* TASK: Provide only the number of lines in the data below that contain the word "trans".

* Stored records:
-- ==== Sys2Proof/Laws/Icu.lean ====
section
/-! SUPPORT. What a decision of presentation (R497, R501, R504), an edge of TCK (R564) and an idle beat can change. -/

namespace Sys2Proof.Machine

/-- `c` is `b` but for the interrupt controller, its events, the PCIe function and what is driven out. -/
def Block.IcuOnly (b c : Block) : Prop :=
  (∃ icu regs tie fn out, c = { b with icu := icu, regs := regs, tie := tie, fn := fn, out := out }) ∧ ∀ o, o ≠ ICU_EVT.all.base → c.reg o = b.reg o

theorem Block.IcuOnly.refl (b : Block) : b.IcuOnly b := ⟨⟨b.icu, b.regs, b.tie, b.fn, b.out, rfl⟩, fun _ _ => rfl⟩

theorem Block.IcuOnly.trans {a b c : Block} (h : a.IcuOnly b) (g : b.IcuOnly c) : a.IcuOnly c := by
  obtain ⟨⟨i, r, t, f, o, rfl⟩, hr⟩ := h
  obtain ⟨⟨i', r', t', f', o', rfl⟩, gr⟩ := g
  exact ⟨⟨i', r', t', f', o', rfl⟩, fun x hx => (gr x hx).trans (hr x hx)⟩

/-- A fold of steps that each change no more changes no more. -/
theorem Block.IcuOnly.foldl {α : Type} (f : Block → α → Block) (h : ∀ (b : Block) (x : α), b.IcuOnly (f b x)) : ∀ (l : List α) (b : Block), b.IcuOnly (l.foldl f b)
  | [], b => .refl b
  | x :: l, b => (h b x).trans (foldl f h l (f b x))

theorem Block.msix_icuOnly (b : Block) (n : Nat) : b.IcuOnly (b.msix n) := by
  unfold Block.msix
  split
  · exact .refl b
  · split
    · exact ⟨⟨b.icu, b.regs, b.tie, _, b.out, rfl⟩, fun _ _ => rfl⟩
    · exact ⟨⟨b.icu, b.regs, b.tie, b.fn, _, rfl⟩, fun _ _ => rfl⟩

theorem Block.raiseWake_icuOnly (b : Block) (k : Nat) : b.IcuOnly (b.raiseWake k) := by
  unfold Block.raiseWake
  split
  · exact .refl b
  · exact ⟨⟨_, b.regs, b.tie, b.fn, _, rfl⟩, fun _ _ => rfl⟩

theorem Block.blocked_icuOnly (b : Block) : b.IcuOnly (b.set ICU_EVT.RESCUE_BLOCKED) :=
  ⟨⟨b.icu, _, _, b.fn, b.out, rfl⟩, fun o ho => Block.reg_setReg_other _ _ o _ ho⟩

theorem Block.wakeFor_icuOnly (b : Block) (n : Nat) : b.IcuOnly (b.wakeFor n) := by
  unfold Block.wakeFor
  dsimp only
  repeat' split
  all_goals first | exact .refl b | exact b.raiseWake_icuOnly _ | exact b.blocked_icuOnly

/-- The source presented to the host is kept, and a new one sends its vector. -/
theorem Block.hostShown_icuOnly (c : Block) (p : Option Nat) : c.IcuOnly (if p = c.icu.lastHost then c else
    let c := { c with icu := { c.icu with lastHost := p } }
    match p with
    | some s => c.msix s
    | none => c) := by
  have h : c.IcuOnly { c with icu := { c.icu with lastHost := p } } := ⟨⟨_, c.regs, c.tie, c.fn, c.out, rfl⟩, fun _ _ => rfl⟩
  split
  · exact .refl c
  · cases p with
    | some s => exact h.trans (Block.msix_icuOnly _ s)
    | none => exact h

/-- Presentation decided again changes the interrupt controller, its events and the host's vectors alone. -/
theorem Block.icuEval_icuOnly (b : Block) : b.IcuOnly b.icuEval := by
  have h0 : b.IcuOnly { b with icu := { b.icu with wakes := b.icu.wakes.filter (fun e => b.asleep e.1) } } :=
    ⟨⟨_, b.regs, b.tie, b.fn, b.out, rfl⟩, fun _ _ => rfl⟩
  exact (h0.trans (.foldl Block.wakeFor Block.wakeFor_icuOnly (List.range 256) _)).trans (Block.hostShown_icuOnly _ _)

/-- An edge of TCK changes the port alone, and may take a free value. -/
theorem Block.tapClock_only (b : Block) : ∃ t n, b.tapClock = { b with tap := t, clk := { b.clk with free := n } } := by
  unfold Block.tapClock
  split
  · unfold Block.tapEdge
    dsimp only
    split
    · exact ⟨_, b.clk.free, rfl⟩
    · exact ⟨_, b.clk.free + 1, rfl⟩
  · exact ⟨b.tap, b.clk.free, rfl⟩

/-- With no edge waiting the port stays. -/
theorem Block.tapClock_nil (b : Block) (h : b.tap.edges = []) : b.tapClock = b := by
  unfold Block.tapClock
  rw [h]

end Sys2Proof.Machine
end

* RESULT FOR THIS TASK: 5